The piccolo is often used to brighten the upper notes of the other members of the Woodwind Family in all kinds of combinations. This method of using the piccolo might be likened to brightening up an article with gold leaf. We might say that the piccolo sometimes adds a sort of gilt edge to the melody.
Berlioz liked to use it in this way for additional ornamentation, so we hear a great deal of this kind of piccolo gilt-edging, as we might call it, in his works. Berlioz gave it a great deal of thought. “In pieces of a joyous character,” he wrote, “the sounds of the second octave are suitable in all their gradations; while the upper notes are excellent fortissimo for violent and tearing effects: in a storm, for instance, or in a scene of fierce, or infernal, character. Thus the piccolo flute figures incomparably in the fourth movement of Beethoven’s Pastoral Symphony—now alone and displayed above the low tremolo of violins and basses, imitating the whistlings of a tempest whose full force is not yet unchained—now on the higher notes still, together with the entire mass of the Orchestra. Gluck in the tempest of Iphigénie en Tauride has known how to make the high sounds of the piccolo flute in unison grate still more roughly by writing them in a succession of sixths, a fourth above the first violins. The sound of the piccolo flutes issuing out in the upper octave, produces, therefore, a succession of elevenths with the first violins, the harshness of which is here of the very best effect.
“In the chorus of the Scythians, in the same opera, the two piccolo flutes double in the octave the little grouped passages of the violins. These whistling notes mingled with the ravings of the savage troop, with the measure and incessant din of the cymbals and tambourine make us shiver.
“Everyone has remarked the diabolic sneer of the two piccolo flutes in thirds in the drinking-song of Freischütz. It is one of Weber’s happiest orchestral inventions.
“Spontini in his magnificent bacchanalian strain in the Danaïdes (since become an orgy chorus in Nurmahal) first conceived the idea of uniting a short piercing cry of the piccolo flutes to a stroke of the cymbals. The singular sympathy, which is thus created between these very dissimilar instruments, had not been thought of before. It cuts and rends instantaneously, like the stab of a poignard. This effect is very characteristic—even when employing only the two instruments mentioned; but its force is augmented by an abrupt stroke of the kettledrums joined to a brief chord of all the other instruments.

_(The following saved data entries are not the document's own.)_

-- ==== Sys2Proof/Machine/ReferenceRequests.lean ====
section
/-! DEFINITION. HOME, TEACH and SHIFT (C02). -/

namespace Sys2Proof.Machine

/-- The datum check of HOME and TEACH (R22, R36). -/
def Axis.datumFits (datum : Int) (x : Axis) : Bool :=
  match x.config.kind with
  | .linear => inPositionRange (datum + x.counting.shift)
  | .rotary => within 0 (x.config.modulus - 1) datum

/-- The homing record a HOME makes (R21, R23, table 2-2); INDEX-ONLY stores no SEEK-DIR. -/
def Axis.homingRecord (fs : List Field) (x : Axis) : Homing :=
  let m := Method.ofCode (fieldInt fs .method)
  { method := m
    seekDir := if m = .indexOnly then none else some (Dir.ofCode (fieldInt fs .seekDir))
    qualify := Dir.ofCode (fieldInt fs .qualifyDir)
    datum := fieldInt fs .datum
    fast := fieldInt fs .fast == 1
    substate := x.homingStart m
    limit := Timer.start (fieldNat fs .timeLimit * 1000) }

/-- An accepted HOME (R23): the record, HOMING, the loss of reference and the lines. -/
def State.startHoming (s : State) (a : AxisId) (h : Homing) : State :=
  (s.take a (Axis.homingGoes s.timebase h)).loseReference a

/-- HOME (R21 to R23). -/
def homeRule (fs : List Field) (s : State) : Answer × State :=
  let a := fieldAxis fs
  let x := s.axis a
  if x.datumFits (fieldInt fs .datum) = false then (.detail .badValue FieldId.datum.code, s)
  else if x.motion.isFaulted then (.bare .faulted, s)
  else if x.motion.inMotion then (.bare .wrongState, s)
  else if s.monitor.guarded a then (.bare .guarded, s)
  else
    let h := x.homingRecord fs
    (.ok [(.substate, h.substate.code)], s.startHoming a h)

/-- An accepted TEACH (R36, R37): a gain of reference at the present raw count. -/
def State.teach (s : State) (a : AxisId) (datum : Int) : State :=
  (s.modifyAxis a (fun x => x.gain datum x.counting.raw false)).windowsOf a

/-- TEACH (R36). -/
def teachRule (fs : List Field) (s : State) : Answer × State :=
  let a := fieldAxis fs
  let x := s.axis a
  let datum := fieldInt fs .datum
  if x.datumFits datum = false then (.detail .badValue FieldId.datum.code, s)
  else if x.motion.isFaulted then (.bare .faulted, s)
  else if x.motion.inMotion then (.bare .wrongState, s)
  else (.ok [(.position, x.datumPosition datum)], s.teach a datum)

/-- The new shift of a SHIFT (R38). -/
def Axis.newShift (m : ShiftMode) (v : Int) (x : Axis) : Int :=
  match m with
  | .set => v
  | .add => x.counting.shift + v

/-- Check 2 of SHIFT (R38): on a REFERENCED LINEAR axis the position stays in range. -/
def Axis.shiftFits (v : Int) (x : Axis) : Bool :=
  match x.position, x.config.kind with
  | some p, .linear => inPositionRange (p + (v - x.counting.shift))
  | _, _ => true

/-- An accepted SHIFT (R39): the shift is stored; on a REFERENCED axis a change moves the position in one step. -/
def State.shift (s : State) (a : AxisId) (v : Int) : State :=
  let x := s.axis a
  let t := s.setAxis a { x with counting := { x.counting with shift := v } }
  if x.counting.reference = .referenced ∧ v ≠ x.counting.shift then t.windowsOf a else t

/-- SHIFT (R38, R39). -/
def shiftRule (fs : List Field) (s : State) : Answer × State :=
  let a := fieldAxis fs
  let x := s.axis a
  let v := x.newShift (ShiftMode.ofCode (fieldInt fs .shiftMode)) (fieldInt fs .shift)
  if within (-Config.maxShift) Config.maxShift v = false then (.detail .badValue FieldId.shift.code, s)
  else if x.shiftFits v = false then (.detail .badValue FieldId.shift.code, s)
  else if x.motion.inMotion then (.bare .wrongState, s)
  else
    let t := s.shift a v
    (.ok (optionalField .position (t.axis a).position ++ [(.shift, v)]), t)

/-- HOME. -/
def execHome (s : State) : Host.Outcome State Fault Refusal := .next (s.execute .home homeRule)

/-- TEACH. -/
def execTeach (s : State) : Host.Outcome State Fault Refusal := .next (s.execute .teach teachRule)

/-- SHIFT. -/
def execShift (s : State) : Host.Outcome State Fault Refusal := .next (s.execute .shift shiftRule)

end Sys2Proof.Machine
end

“Beethoven, Gluck, Weber and Spontini have thus made ingenious use—no less original than rational—of the piccolo flute. But when I hear this instrument employed in doubling in triple octave the air of a baritone, or casting its squeaking voice into the midst of a religious harmony, or strengthening and sharpening—for the sake of noise only—the high part of the orchestra, I think it a stupid method of instrumentation.
“The piccolo flute may have a very happy effect in soft passages; and it is mere prejudice to think that it should only be played loud. Sometimes it serves to continue the scale of the large flute by following up the latter and taking high notes beyond the flute’s command. The passing from one instrument to the other may then be easily managed by the composer in such a way as to make it appear that there is only one flute of extraordinary compass.”